Problem to work on: When the word "HalfIx" appears in a line of the data below, list that line.
----
/-- A configuration register of a half as its field die holds it (R80, R216): the logic die's own, or the copy the die kept
when a reset took the logic die's. -/
def State.cfgReg (s : State) (h : HalfIx) (a : Nat) : Word :=
  if (s.half h).kept.isEmpty then s.reg a else Sparse.get (fun _ => 0#32) (s.half h).kept a
/-- A field of such a register of a channel. -/
def State.chFld (s : State) (c : ChIx) (f : Fld) : Nat := wbits (s.cfgReg (halfOf c) f.reg) f.hi f.lo
/-- A field of such a register of a half. -/
def State.halfFld (s : State) (h : HalfIx) (f : Fld) : Nat := wbits (s.cfgReg h f.reg) f.hi f.lo
/-- The configuration registers a field die holds (R80, R127). -/
def dieRegs (h : HalfIx) : List Nat :=
  (chOf h).flatMap (fun c => [Reg.CH_CFG c.val, Reg.CH_DI c.val, Reg.CH_DO c.val, Reg.CH_DIAG c.val, Reg.CH_SAFE c.val])
    ++ [Reg.FH_CFG h.val, Reg.FH_DP h.val]

/-- The function of a channel. -/
def State.func (s : State) (c : ChIx) : Nat := s.chFld c (F.CH_CFG_FUNC c.val)
/-- DO or COIL. -/
def State.isSwitch (s : State) (c : ChIx) : Bool := s.func c == fDO || s.func c == fCOIL
/-- A function that takes a command (R84). -/
def State.isOutput (s : State) (c : ChIx) : Bool := s.isSwitch c || s.func c == fAOI || s.func c == fAOV
/-- A channel whose command word acts: the outputs and AI-LOOP (R207). -/
def State.isActed (s : State) (c : ChIx) : Bool := s.isOutput c || s.func c == fLOOP
/-- A function whose value is the precision result (R83). -/
def State.isAi (s : State) (c : ChIx) : Bool := s.func c == fAIV || s.func c == fAII || s.func c == fLOOP
/-- A function with a current path to FGND through the return switch (R82). -/
def State.isReturn (s : State) (c : ChIx) : Bool :=
  s.func c == fDI || s.func c == fPULSE || s.func c == fAII || s.func c == fLOOP || s.func c == fAOI

/-- This device is the disarmed stand-in (R133, R448): joined or not, a Stand-in device that is not ACTIVE drives nothing until it
releases (R450, R451). -/
def State.standby (s : State) : Bool :=
  s.yokeMode == 3 && !s.flag F.YK_STATUS_ACTIVE && !s.yk.releasing

/-! ## What a channel does (R87, R127-R131, R206) -/

/-- Overload latch of a channel (CHn_FLAGS.LATCHED). -/
def State.ovlLatched (s : State) (c : ChIx) : Bool := (s.chan c).ovl

/-- The field die holds the channel in its safe state: SAFE applied, SUPPLY_UV latched, timed out, or forced OFF. -/
def State.inSafe (s : State) (c : ChIx) : Bool :=
  let x := s.chan c
  let h := s.half (halfOf c)
  x.action.isSome && (x.action == some 2 || h.uv || h.timedOut || h.forced)

/-- The field die holds the channel in its night state. -/
def State.inNight (s : State) (c : ChIx) : Bool := !s.inSafe c && (s.chan c).action == some 3

/-- The switch state a channel is commanded to: 0 while unloaded or forced OFF; its safe-state code (R128), which an
open-held gate withholds (R122); its night code (R130); else bit 0 of its command (R85). -/
def State.wants (s : State) (c : ChIx) : Bool :=
  let x := s.chan c
  let h := s.half (halfOf c)
  if !s.isSwitch c || x.action.isNone || h.forced then false
  else if s.inSafe c then
    !h.gateHold && (s.chFld c (F.CH_SAFE_SAFE c.val) == 1 ||
      (s.chFld c (F.CH_SAFE_SAFE c.val) == 2 && x.holding && x.holdVal % 2 == 1))
  else if s.inNight c then s.chFld c (F.CH_SAFE_NIGHT c.val) == 1
  else x.value % 2 == 1

/-- No protection and no dark pulse holds the switch open (R87). -/
def State.unprotected (s : State) (c : ChIx) : Bool :=
  let x := s.chan c
  !s.ovlLatched c && x.backoff != 1 && !x.hot && x.pulse.isNone

/-- Effective alarm direction (R102): the ALM strap, else the code of the safe or night state. -/
def State.almHigh (s : State) (c : ChIx) : Bool :=
  let code := if s.inNight c then s.chFld c (F.CH_SAFE_NIGHT c.val) else s.chFld c (F.CH_SAFE_SAFE c.val)
  match (s.half (halfOf c)).alm with | 1 => false | 2 => true | _ => code == 4
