-- ==== Sys2Proof/Machine/Thresher.lean ====
section
/-!
DEFINITION. Machine/Thresher.lean: conversion: coefficients, fast windows and what they feed, precision windows, banks,
extremes, summaries, and the write of the channel entries when Thresh ends (R83, R89, R104, R106, R113-R115, R136-R171,
R210, R212, R305).
-/
namespace Sys2Proof.Machine

/-! ## Coefficients (R145, R176) -/

/-- g × (raw - z), rounded with halves up (R139, R145). -/
def Coef.apply (k : Coef) (raw : Int) : Int :=
  let n := k.num * (raw - k.zero)
  if k.den < 0 then roundDiv (-n) (-k.den) else roundDiv n k.den

/-- A code clamped to `n` bits with its overrange bits (R163): both directions give the positive code. -/
def clampCode (n : Nat) (v : Int) (hi0 lo0 : Bool) : Int × Nat :=
  let top : Int := 2 ^ (n - 1) - 1
  let bot : Int := -(2 ^ (n - 1) : Nat)
  let hi := hi0 || decide (v > top)
  let lo := lo0 || decide (v < bot)
  (if hi then top else if lo then bot else v, qb qOVR hi ||| qb qUNDR lo)

/-- A raw code as a frame carries it, in `n` bits. -/
def wireCode (n : Nat) (v : Int) : Int := clampInt (-(2 ^ (n - 1) : Nat)) (2 ^ (n - 1) - 1) v

/-- What a fast window latches of one modulator (R209); a code beyond its bits is an overload (R163). -/
def fastWin (m : ModRaw) : ChWin :=
  { prim := wireCode 16 m.fast, sec := wireCode 16 m.sec, high := m.high || decide (m.fast > 32767)
    low := m.low || decide (m.fast < -32768) }

/-- The P-frame word of a precision result (R211): OVR, UNDR and the raw code. -/
def precWord (m : ModRaw) : Word :=
  BitVec.ofNat 32 (b2n (m.high || decide (m.prec > 0x7FFFFF)) * 2 ^ 31 + b2n (m.low || decide (m.prec < -0x800000)) * 2 ^ 30
    + uOf 24 (wireCode 24 m.prec))

/-- The precision result of a P-frame word: the corrected code and its overrange bits; with an open shunt it is OVR (R145, R163,
R164). -/
def precOf (k : Coef) (w : Word) (shunt : Bool) : Int × Nat :=
  clampCode 24 (k.apply (sx 24 (wbits w 23 0))) (wbit w 31 || shunt) (wbit w 30)

/-- The corrected fast sample of a channel (R145, R148): from the spare's codes where the spare publishes it. -/
def ChWin.smp (y spare : ChWin) : Smp :=
  let m := if y.sub then spare else y
  let (code, q) := clampCode 16 (y.coefs.fast.apply m.prim) (m.high || y.shunt) m.low
  let (sec, _) := clampCode 16 (y.coefs.sec.apply m.sec) false false
  let q := q ||| y.qual ||| qb qSUSPECT y.nbr
  match y.held with
  | some h => { code := code, sec := sec, qual := q, shown := h.shown, bit0 := h.bit0, bit1 := h.bit1 }
  | none => { code := code, sec := sec, qual := q, shown := code, bit0 := y.bit0, bit1 := y.bit1 }

/-- Gain and zero of one path from the zero and the reference result (R176). Equal results leave the gain without a
value: it is free (log entry 4). -/
def calPath (full zero ref : Int) (s : State) : Coef × State :=
  if ref == zero then
    let (w, s) := s.drawWord
    (⟨w.toInt, 1, zero⟩, s)
  else (⟨4 * full, 5 * (ref - zero), zero⟩, s)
----
Exercise solution:
def State.cfgReg (s : State) (h : HalfIx) (a : Nat) : Word :=
def State.halfFld (s : State) (h : HalfIx) (f : Fld) : Nat := wbits (s.cfgReg h f.reg) f.hi f.lo
def dieRegs (h : HalfIx) : List Nat :=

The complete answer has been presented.